**What to work on:** Copy out each line of the material in which the word "State" can be found.

= Beginning of Section =

-- ==== Sys2Proof/Machine/Recorder.lean ====
section
/-!
DEFINITION. Machine/Recorder.lean: the event recorder, the freeze trigger and the trace port (R45, R418–R446).
-/
namespace Sys2Proof.Machine

/-! What an event signals (R133, R161, R370, R417, and the event tables of the chapters). -/

/-- Non-maskable events. -/
def isNmi (code : Nat) : Bool := code == Ev.CLK_SRC_FAIL || code == Ev.CLK_PLL_UNLOCK || code == Ev.THM_TRIP

/-- Events the tables mark for the fault function. -/
def faultEvents : List Nat := [
  Ev.CLK_SRC_FAIL, Ev.CLK_PLL_UNLOCK, Ev.SEAM_ONE_LANE, Ev.SEAM_DEAD, Ev.DIE_SAFE_TIER, Ev.DIE_FENCED, Ev.SEAM_FREEZE_MISS,
  Ev.SEN_ROWCOL_FAIL, Ev.SEN_NO_SPARE, Ev.SEN_RETIRED, Ev.SEN_MARGIN, Ev.SEN_MARGIN_EXHAUSTED, Ev.SEN_CV_MISMATCH,
  Ev.SEN_POISON, Ev.SEN_RETRACT, Ev.SEN_DIGEST_SPLIT, Ev.SEN_EXPELLED, Ev.SEN_TEST_FAIL, Ev.SEN_LIB_REJECTED,
  Ev.SEN_MAP_TIMEOUT]
def thermalEvents : List Nat := [Ev.THM_SOFT, Ev.THM_HARD, Ev.THM_STALE, Ev.THM_DIODE_BROKEN, Ev.THM_TRIP]
def cascadeEvents : List Nat := [
  Ev.CAS_FORMED, Ev.CAS_FORM_SHORT, Ev.CAS_NO_QUORUM, Ev.CAS_JOIN_REFUSED, Ev.CAS_DETACHED, Ev.CAS_TAKEOVER, Ev.CAS_PKG_LOST,
  Ev.CAS_RESET, Ev.CAS_PACE_GAP]
def recorderEvents : List Nat := [
  Ev.REC_TORN, Ev.REC_FULL, Ev.REC_STAGE_LOST, Ev.REC_ERASE_START, Ev.REC_NMI_FULL, Ev.TRC_LANE_DOWN]

/-- The function an event signals, if any. -/
def functionOf (code unit : Nat) : Option Nat :=
  if faultEvents.contains code then some 0
  else if thermalEvents.contains code then some 1
  else if code = Ev.RGC_OVL_FEATHER then some 2
  else if cascadeEvents.contains code then some 3
  else if Ev.MTR_STAMP ≤ code ∧ code ≤ Ev.MTR_ABSENT then some 4
  else if recorderEvents.contains code then some 5
  else if Ev.UPD_STAGED ≤ code ∧ code ≤ Ev.UPD_ABORTED then some 6
  else if code = Ev.MGT_RESTART ∨ code = Ev.MGT_IMAGE_REJECTED then some (6 + unit)
  else if code = Ev.MGT_LC_CHANGE then some 7
  else none

/-- The compute die an event names: of the admission, Seam, droop, thermal and sentinel events, and the one of the budget
that names a die. -/
def eventDie (e : Event) : Option Die :=
  if h : e.unit < 8 then
    if (0x2001 ≤ e.code ∧ e.code ≤ 0x2010) ∨ e.code = Ev.BUD_PACE_SHORT ∨ (0x4004 ≤ e.code ∧ e.code ≤ 0x4007) ∨
        (0x6001 ≤ e.code ∧ e.code ≤ 0x600A) ∨ (0x7001 ≤ e.code ∧ e.code ≤ 0x7014) then some ⟨e.unit, h⟩ else none
  else none

namespace FlashRec

/-- A number's low bytes, the least significant first, ahead of the rest. -/
def bytes (r : FlashRec) : List Nat :=
  [r.mark % 256, 1] ++ bytesOf 2 r.code ++ bytesOf 4 r.seq ++ bytesOf 3 r.pcyc ++ bytesOf 5 r.opsec ++ bytesOf 8 r.time ++
    bytesOf 8 r.cyc ++ bytesOf 2 r.unit ++ [r.nreg % 256, r.flags % 256] ++ bytesOf 2 r.layer ++ bytesOf 2 r.tag ++
    bytesOf 4 r.detail ++ bytesOf 4 r.crc ++ List.replicate 8 0 ++ bytesOf 8 r.rep ++
    (List.range 48).flatMap fun k => bytesOf 4 (nth r.body k)

/-- The CRC of R420, over bytes 0x01 to 0x2B, 0x30 to 0x37 and 0x40 to 0xFF. -/
def sum (r : FlashRec) : Nat :=
  let b := r.bytes
  crc32c ((b.take 0x2C).drop 1 ++ (b.take 0x38).drop 0x30 ++ b.drop 0x40)

/-- A record in the flash is valid (R424). -/
def valid (r : FlashRec) : Bool := r.mark == 0x5A && r.crc == r.sum
/-- Its repeat count (R423). -/
def repeats (r : FlashRec) : Nat := 64 - popCount 64 r.rep
/-- The lowest bit of REPEAT that is still set is cleared. -/
def again (r : FlashRec) : FlashRec := { r with rep := r.rep &&& (r.rep - 1) }
/-- It is of a non-maskable event. -/
def nmi (r : FlashRec) : Bool := bit r.flags 0

end FlashRec

namespace State

def modRcd (s : State) (g : RecSt → RecSt) : State := { s with rcd := g s.rcd }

= End of Section =

**Reply:**
namespace State
def modRcd (s : State) (g : RecSt → RecSt) : State := { s with rcd := g s.rcd }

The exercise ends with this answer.